Can anyone give me any information? I'm going to purchase an SRx3 and run it at 2 Ohms on sub and 4 ohms on comps.. Any heating issues? This will be the only amp i run. It will be pushing 5.25 comps Hertz hi-energy (already installed) and a IQD 12 V2D2. Anyone? thx


----------



## oldloder (Nov 30, 2005)

Might want to move this over to General Audio, bro.


----------



## Whiterabbit (May 26, 2006)

the amps run hot, but there are no issues. No thermal shutdown, no damage, etc etc etc.

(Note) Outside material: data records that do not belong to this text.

theorem State.Sound.with_txPending {s : State} (h : s.Sound) (b : Bool) : { s with txPending := b }.Sound := { h with }

theorem State.Sound.endPoll {s : State} (h : s.Sound) (st : Status) (c : Bool) (n : Len) (now : Time) :
    (endPoll st c n now s).Sound := { h with }

theorem State.Sound.setMem {s : State} (h : s.Sound) (k : Space) {m : Memory} (hm : m.wf) : (s.setMem k m).Sound := by
  cases k with
  | buf0 => exact { h with buf0 := hm }
  | buf1 => exact { h with buf1 := hm }
  | txbuf => exact { h with txbuf := hm }

theorem State.Sound.commit {s : State} (h : s.Sound) {len : Len} (hl : len.toNat ≤ 256) : (s.commit len).Sound :=
  { h with size := hl }

theorem State.Sound.appended {s : State} (h : s.Sound) {m : Memory} (hm : m.wf) {n : Nat}
    (hn : s.txCursor.toNat + n ≤ 254) : (appended s m n).Sound := by
  have hlow := h.cursorLow
  have hcur := appended_txCursor_toNat (s := s) m (n := n) (by omega)
  exact { h with txbuf := hm, cursorLow := by omega, cursorHigh := by omega }

theorem State.Sound.flushed {s : State} (h : s.Sound) {m : Memory} (hm : m.map Prod.fst = s.txbuf.map Prod.fst)
    (bytes : List Byte) : (flushed s m bytes).Sound :=
  { h with txbuf := hm.trans h.txbuf, cursorLow := by simp, cursorHigh := by simp }

theorem State.Sound.acceptFrame {s : State} (h : s.Sound) {len : Len} (hl : len.toNat ≤ 256) (q : Peer) :
    (acceptFrame len q s).Sound :=
  { h with size := hl, peer := fun _ => rfl, peerWidth := clipPeer_lt _ _ }

theorem State.Sound.acceptControl {s : State} (h : s.Sound) (hp : s.peerValid = true) (now : Time) :
    (acceptControl now s).Sound :=
  { h with peer := fun _ => hp, lastWidth := clipTime_lt _ _ }

theorem State.Sound.accepted {s : State} (h : s.Sound) {len : Len} (hl : len.toNat ≤ 256) (now : Time) (q : Peer)
    (c : Bool) : (accepted len now q c s).Sound := by
  cases c with
  | false => exact h.acceptFrame hl q
  | true => exact (h.acceptFrame hl q).acceptControl rfl now

theorem Effect.keeps_sound {i : Instr} {s t : State} (h : Effect s i t) (hs : s.Sound) : t.Sound := by
  cases h with
  | answers r => exact hs.with_result _
  | stores off v m hm => exact (hs.setMem _ (write_wf hm (rxb_wf hs.buf0 hs.buf1))).answer _ _ _
  | commits len hl => exact (hs.commit hl).answer _ _ _
  | appends hwm bytes m hi hp hc hm =>
    have hroom := appendOf_room hs.cfg hi
    exact hs.appended (writeBytes_wf hm hs.txbuf) (by omega)
  | requests => exact (hs.with_txPending _).answer _ _ _
  | flushes now n u hp hf =>
    obtain ⟨m, bytes, hk, rfl⟩ := flush_sent_eq_flushed hf
    exact (hs.flushed hk bytes).answer _ _ _
  | polls => exact hs.endPoll _ _ _ _
  | accepts len now q b n u hok hb hf =>
    obtain ⟨-, hl⟩ := frameOk_true_range hok
    obtain ⟨m, bytes, hk, rfl⟩ := flush_sent_eq_flushed hf
    exact ((hs.accepted hl now q _).flushed hk bytes).endPoll _ _ _ _

/-! ## The states after reset (R220) -/

theorem afterReset_sound {cfg : Config} (hcfg : cfg.legal) (n : Nat) (t : Time) (ins : List Ports) (evs : List Event) :
    (State.afterReset cfg n t ins evs).Sound where
  cfg := hcfg
  buf0 := freshMemory_wf n .buf0
  buf1 := freshMemory_wf n .buf1
  txbuf := freshMemory_wf n .txbuf
  size := by simp
  cursorLow := by simp
  cursorHigh := by simp
  peer := by simp
  peerWidth := clipPeer_lt _ _
  startWidth := clipTime_lt _ _
  lastWidth := clipTime_lt _ _

/-- With the cursor at the header there are no bundles yet. -/
theorem afterReset_wholeBundles (cfg : Config) (n : Nat) (t : Time) (ins : List Ports) (evs : List Event) :
    (State.afterReset cfg n t ins evs).WholeBundles :=
  ⟨[], [], rfl, by simp⟩

theorem afterReset_activeFrameValid (cfg : Config) (n : Nat) (t : Time) (ins : List Ports) (evs : List Event) :
    (State.afterReset cfg n t ins evs).ActiveFrameValid := .inl rfl

theorem deployed_legal : Config.deployed.legal := by decide

/-! ## The statements -/

/-- Settles O57: the invariant is a property of what an operation does, and a reset empties the active frame. -/
theorem activeFrameStaysValidWithoutBareCommits : Obligations.ActiveFrameStaysValidWithoutBareCommits := by
  intro s t _ hv h hno
  obtain ⟨-, rfl⟩ | ⟨p, rest, hin, ⟨-, rfl⟩ | ⟨hr, hc, he⟩ | ⟨-, -, rfl⟩⟩ := step_cases h
  · exact hv.congr rfl rfl rfl
  · exact afterReset_activeFrameValid _ _ _ _ _
  · have hne : ∀ len, decodeCommand p ≠ .rxCommit len := fun len e =>
      hno p rest len hin hr hc (congrArg Except.ok e)
    exact (exec_effect he).keeps_activeFrameValid hne (hv.congr rfl rfl rfl)
  · exact hv.congr rfl rfl rfl

/-- Settles O58: each update keeps the invariants, and a reset meets them. -/
theorem stepKeepsTheInvariants : Obligations.StepKeepsTheInvariants := by
  intro s t hs h
  obtain ⟨-, rfl⟩ | ⟨p, rest, -, ⟨-, rfl⟩ | ⟨-, -, he⟩ | ⟨-, -, rfl⟩⟩ := step_cases h
  · exact hs.with_result _
  · exact afterReset_sound hs.cfg _ _ _ _
  · exact (exec_effect he).keeps_sound (hs.with_inputs rest)
  · exact (hs.with_inputs rest).with_result _
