-- ==== Sys2Proof/Syntax.lean ====
section
/-! DEFINITION. The commands of the block: one constructor for each row of the table of operations and
events. The rows give no operands; each constructor carries who or what the command concerns, the
value written, and the data that reaches the block from outside with it (log entry 1). -/

namespace Sys2Proof

open Sys2Proof.Machine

the sink just gets warm. which is kind of the point, you know?


----------



## irishpride (May 1, 2007)

sorry for the wrong section on the post. I figured that since i was looking for a review i would post it in the review section, ya know?  But thanks for the heads up. I'm pretty dead set on going with this AMP. I know its compairing apples to chicken i'm almost ashamed to even say it but i was running a punch 2.250 at 2 ohms (i know they said they dont do it). that damn amp shutsoff on me when its been running for awhile. Hence why they say it doesnt do 2 Ohms. But i wasnt sure how this amp would run at a 2/4 Ohm config. I for the most part hangout over at SD but not alot of opinions on the Audison line over there. Thanks guys!


----------



## azngotskills (Feb 24, 2006)

i dont think you will be disappointed....i was really considering the Audison SRx amps a couple of months ago, but decided to go the budget route at the time.


----------



## Et Cetera (Jul 28, 2006)

You will find the SRx3 is a great amp for the price. And your speaker and sub selection is spot on as well. Enjoy.


----------